Should We Let Outsiders Into the Club?

As I mentioned in a previous post, I have been doing a bit of genealogical research lately.  I discovered that one branch of my family tree descends from the Schwenkfelders, followers of a self-taught Protestant theologian named Caspar Schwenkfeld von Ossig.  His main theological premise was that the Bible without the inner work of the Holy Spirit was just a dead text.  He clashed with the Lutherans on some points of doctrine about baptism and the last supper and as a result Schwenfelders were persecuted in Germany and many of them fled to Pennsylvania.

I never knew that this group existed, and so I’ve been digging up everything I can about them.  There is a Schwenkfelder Library, which has a Word Press blog.  One of the articles says:

The oldest records of the concerns of the Schwenkfelder community in Pennsylvania can be found in the minutes of the Schwenkfelder General Conference. General Conference minutes are a historical record of the discussions and concerns within the church such as: monetary distributions out of the Schwenkfelder church charity fund, interactions with the 19th century Schwenkfelder historian Oswald Kadelbach, questions arising as to whether or not an “outsider” can become a member of the society, and many rules and regulations about marriage and dress.

Isn’t this always the big question for a religious group?  What are the requirements to be considered part of the in-group?  Should we let outsiders join in?  If we do, how much do they have to conform to our ways?  Which of our traditions and habits are essential to be “us” and which can we dispense with?

As I also mentioned in my posts, I’ve been reading the letters of St.
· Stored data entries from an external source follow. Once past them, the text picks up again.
-- ==== Sys2Proof/Certificates/Slice0/Obligations.lean ====
section
/-! DEFINITION. The statements for the provers, each a `def Obligations.<Name> : Prop`, and the few tables of spec/ that
they speak of. Operand values are `s.reg a` and `s.operandB b`; the accumulator and the flags are stated as arithmetic
on numbers, independently of the meanings' bit vectors. -/

namespace Sys2Proof.Claims

open Sys2Proof.Machine

/-- Under the default parameters the source statement assembles to the bytes `hi`, `lo`, and they decode to `i`. -/
def WrittenAs (op : Ident) (args : List Token) (i : Instr) (hi lo : Byte) : Prop :=
  assembleStatement Config.default op args = .ok [hi, lo] ∧ decode Config.default hi lo = .ok i

/-- Under the default parameters the source statement whose last operand is a label assembles to the bytes `hi`, `lo`, the
label's address being `lo` (R86). -/
def LabelWrittenAs (op : Ident) (before : List Operand) (hi lo : Byte) : Prop :=
  ∀ name : Ident, ∃ r, recordOf Config.default op (before ++ [.label name]) = .ok r ∧
    recordImage Config.default [(name, lo.toNat)] r = .ok [hi, lo]

/-- Operand B as the record's operand. -/
def operandB : OperandB → Operand
  | .reg r => .reg r
  | .lit v => .int v

/-- A byte's sign bit, as a condition on the number. -/
def neg (v : Byte) : Bool := decide (128 ≤ v.toNat)

/-- R99 on numbers: the flags from `out`, from the sign of `a` and from the sign of `bflag`. -/
def flagRule (out : Nat) (aNeg bflagNeg : Bool) : Flags where
  carry := decide (256 ≤ out)
  sign := decide (128 ≤ out % 256)
  zero := decide (out % 256 = 0)
  overflow := aNeg == bflagNeg && aNeg != decide (128 ≤ out % 256)

/-- The result of an 8-bit signed operation lies outside -128..127. -/
def outOfRange (v : Int) : Bool := decide (v < -128) || decide (127 < v)

/-- What a jump leaves alone: everything but the pc and the flags. -/
def OnlyPcAndFlags (s t : State) : Prop :=
  KeepsRegisters s t ∧ t.halted = s.halted ∧ KeepsMemory s t ∧ KeepsOutside s t

/-- What a store leaves alone: everything but the flags, memory and the devices. -/
def StoreFrame (s t : State) : Prop :=
  KeepsRegisters s t ∧ t.pc = s.pc ∧ t.halted = s.halted ∧ t.cfg = s.cfg

/-- The effect of a store of `v` at `x[7]` (R37): at a device's address the devices' writes and no byte of memory; else
the one byte, the devices untouched. -/
def StoresByte (v : Byte) (s t : State) : Prop :=
  (s.hasDevice s.dataAddress = true →
    KeepsMemory s t ∧ t.devices = (writePorts s.dataAddress v s.devices s.draws).1) ∧
  (s.hasDevice s.dataAddress = false →
    KeepsMemoryBut s.dataAddress.toNat s t ∧ t.devices = s.devices ∧ t.draws = s.draws ∧
    (s.mem.wf = true → t.mem.read s.dataAddress.toNat = v))

/-- Operands A and B of an R-format ALU instruction (R96); none for the other opcodes. -/
def aluOperands : Instr → Option (RegNum × OperandB)
  | .add _ a b | .addc _ a b | .sub _ a b | .subc _ a b | .cmp a b | .cmpc _ a b => some (a, b)
  | .xor _ a b | .nand _ a b | .or _ a b | .and _ a b | .shr _ a b | .shrc _ a b => some (a, b)
  | .jmp a b | .jeq a b | .jgt a b | .jge a b | .jgts a b | .jges a b | .st a b => some (a, b)
  | .ld _ | .rand _ | .halt | .nop => none
  | .jmpi _ | .jeqi _ | .jgti _ | .jgei _ | .jgtsi _ | .jgesi _ | .sti _ | .imm _ _ => none

/-- The operand values `a` and `b` of a step (R93, R94, R96). -/
def valueA (i : Instr) (s : State) : Byte :=
  match aluOperands i with
  | some p => s.reg p.1
  | none => 0

/-- The operand value `b` of a step (R93, R94, R96). -/
def valueB (i : Instr) (s : State) : Byte :=
  match aluOperands i with
  | some p => s.operandB p.2
  | none => 0

/-- Is the opcode one of the subtract group (R98)? -/
def subtracts (i : Instr) : Bool :=
  i.opName == .sub || i.opName == .subc || i.opName == .cmp || i.opName == .cmpc

/-- The sign of `bflag` (R98): of the complement of `b` in the subtract group when `OVF_B_SOURCE` is `inverted`, else of
`b`. -/
def bflagNeg (i : Instr) (s : State) : Bool :=
  if subtracts i && s.cfg.ovfBSource == .inverted then !neg (valueB i s) else neg (valueB i s)

/-- Bit 7 of a shift's result (R130, R131, R132). -/
def shiftTop (i : Instr) (s : State) : Bool :=
  (i.opName == .shrc && s.flags.carry) ||
    (s.cfg.shrWide == .kept && decide (256 ≤ (valueA i s).toNat + (valueB i s).toNat))

/-- The accumulator `out` of every opcode, as R101's table gives it, on numbers. -/
def accumulator (i : Instr) (s : State) : Nat :=
  let a := (valueA i s).toNat
  let b := (valueB i s).toNat
  let cin := s.flags.carry.toNat
  let bit8 := if s.cfg.logicBit8 then 256 else 0
  match i.opName with
  | .add | .jmp | .st => a + b
  | .addc => a + b + cin
  | .sub | .cmp => a + (255 - b) + 1
  | .subc | .cmpc => a + (255 - b) + cin
  | .xor => (a ^^^ b) + bit8
  | .nand => (255 - (a &&& b)) + bit8
  | .or => (a ||| b) + bit8
  | .and => (a &&& b) + bit8
  | .shr | .shrc => 256 * ((a + b) % 2) + (if shiftTop i s then 128 else 0) + (a + b) % 256 / 2
  | .sti => match i with
    | .sti n => n.toNat
    | _ => 0
  | .jmpi | .ld | .imm | .rand | .halt | .nop => 0

/-- The register an instruction writes (R14). -/
def destOf : Instr → Option RegNum
  | .add d _ _ | .addc d _ _ | .sub d _ _ | .subc d _ _ => some d
  | .xor d _ _ | .nand d _ _ | .or d _ _ | .and d _ _ | .shr d _ _ | .shrc d _ _ => some d
  | .ld d | .imm d _ | .rand d => some d
  | .cmp _ _ | .cmpc _ _ _ | .st _ _ | .sti _ | .halt | .nop => none
  | .jmp _ _ | .jeq _ _ | .jgt _ _ | .jge _ _ | .jgts _ _ | .jges _ _ => none
  | .jmpi _ | .jeqi _ | .jgti _ | .jgei _ | .jgtsi _ | .jgesi _ => none

/-- Does the instruction use `x[7]` as an address (R14, R153)? -/
def addresses (i : Instr) : Bool := i.opName == .ld || i.opName == .st || i.opName == .sti

/-- Does the instruction read register `r` (R14): as `a`, as `b` when `sel` is 0, or as the address? -/
def reads (i : Instr) (r : RegNum) : Prop :=
  (∃ b, aluOperands i = some (r, b)) ∨ (∃ a, aluOperands i = some (a, .reg r)) ∨ (addresses i = true ∧ r = 7)

/-- The condition of a jump, and none for any other instruction. -/
def jumpCond : Instr → Option Cond
  | .jmp _ _ | .jmpi _ => some .always
  | .jeq _ _ | .jeqi _ => some .jeq
  | .jgt _ _ | .jgti _ => some .jgt
  | .jge _ _ | .jgei _ => some .jge
  | .jgts _ _ | .jgtsi _ => some .jgts
  | .jges _ _ | .jgesi _ => some .jges
  | .add _ _ _ | .addc _ _ _ | .sub _ _ _ | .subc _ _ _ | .cmp _ _ | .cmpc _ _ _ => none
  | .xor _ _ _ | .nand _ _ _ | .or _ _ _ | .and _ _ _ | .shr _ _ _ | .shrc _ _ _ => none
  | .ld _ | .st _ _ | .rand _ | .halt | .nop | .sti _ | .imm _ _ => none

/-- The instruction is a jump whose condition holds on these flags. -/
def taken (i : Instr) (f : Flags) : Prop := ∃ k, jumpCond i = some k ∧ condHolds k f = true

/-- The non-ALU opcodes (R96). -/
def nonAlu (i : Instr) : Bool :=
  i.opName == .ld || i.opName == .rand || i.opName == .halt || i.opName == .nop || i.opName == .jmpi ||
    i.opName == .imm

/-- What a word does as an instruction: the effect of what it decodes to, or its fatal error. -/
def effect (c : Config) (hi lo : Byte) (s : State) : Result :=
  match decode c hi lo with
  | .ok i => exec i s
  | .error e => raise e

/-- The opcodes whose destination field is ignored (R66). -/
def destIgnored (o : OpName) : Bool :=
  o == .halt || o == .nop || o == .cmp || o == .cmpc || o == .st || o == .sti

/-- The opcodes whose whole low byte is ignored (R66). -/
def loIgnored (o : OpName) : Bool := o == .ld || o == .rand || o == .halt || o == .nop

/-- Two words of opcode `o` differ in bits that R66 calls ignored, if at all. -/
def SameButIgnored (o : OpName) (hi lo hi' lo' : Byte) : Prop :=
  opcodeField hi' = opcodeField hi ∧
  (destIgnored o = false → destField hi' = destField hi) ∧
  (loIgnored o = false → lo' = lo ∨ (o.isImmediate = false ∧ selField lo = false ∧ lo' = lo ^^^ 0x08))

/-- How many of the first `j` registered devices stand at address `a`. -/
def callsBefore (a : Byte) (ps : List Port) (j : Nat) : Nat :=
  ((ps.take j).filter fun p => p.addr == a).length

/-- From `s` to `t` the devices at address `a` are called, the device of place `j` with the index `s.draws` plus the number
of devices at `a` before it; no other device is called, and the indices are used up (log entry 6). That an entry at another
address keeps its device's state is the model's choice (log entry 31, DESIGN CHOICE, unsafe). -/
def TakesIndices (a : Byte) (call : Nat → Device → Device) (s t : State) : Prop :=
  (∀ j : Nat, t.devices[j]? = (s.devices[j]?).map fun p =>
    if p.addr = a then { p with dev := call (s.draws + callsBefore a s.devices j) p.dev } else p) ∧
  t.draws = s.draws + callsBefore a s.devices s.devices.length

/-- The byte `v` is the OR of one draw for each device at address `a`, each of that device's own index (log entries 6, 7,
11). -/
def AnswersDraws (a : Byte) (s : State) (v : Byte) : Prop :=
  ∀ i : Nat, i < 8 → (v.getLsbD i = true ↔
    ∃ j p, s.devices[j]? = some p ∧ p.addr = a ∧
      (Config.draw (s.draws + callsBefore a s.devices j)).getLsbD i = true)

/-- The destination tag an R-format record must have (R60). -/
def rDestinationOk (c : Config) (opnum : BitVec 5) (dst : Operand) : Bool :=
  if opnum = c.opNumber .jmp then dst.isCond else dst.isReg

/-- Operand B is a literal outside -8..7 (R60). -/
def literalTooWide : Operand → Bool
  | .int v => decide (v < -8) || decide (7 < v)
  | .reg _ | .label _ | .bare _ | .cond _ => false

/-- Operand B is neither a register nor an integer (R60). -/
def notRegNorInt : Operand → Bool
  | .label _ | .bare _ | .cond _ => true
  | .reg _ | .int _ => false

/-- The value is not tagged `Int` (R61, R62). -/
def notInt : Operand → Bool
  | .int _ => false
  | .reg _ | .label _ | .bare _ | .cond _ => true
Paul in the New Testament and he wrestles with exactly the same issues.  Can gentiles join in?  If they do, do they have to follow our dietary laws and be circumcised?  If we say they do not, does that mean we have changed what it means to be “us?”

It is the question behind my post yesterday about a church firing a musician because he was gay.  This is “not us.”  Being “us” means not being gay.

I came across it in a review of my novel.  The character of Ian, who is alienated from the church, starts to learn more about Christianity when he is hired to be a custodian at a church.  The reviewer did not approve of non-Christians working in a Christian church, even as a custodian.

What are the boundaries?  Who is allowed in?  What do you have to do to be an insider?

It’s just the nature of things.  Any kind of group has to define some sort of definition of what it is and is not to have any kind of meaning.  Arguments over who is an insider and who is an outsider are part of the territory.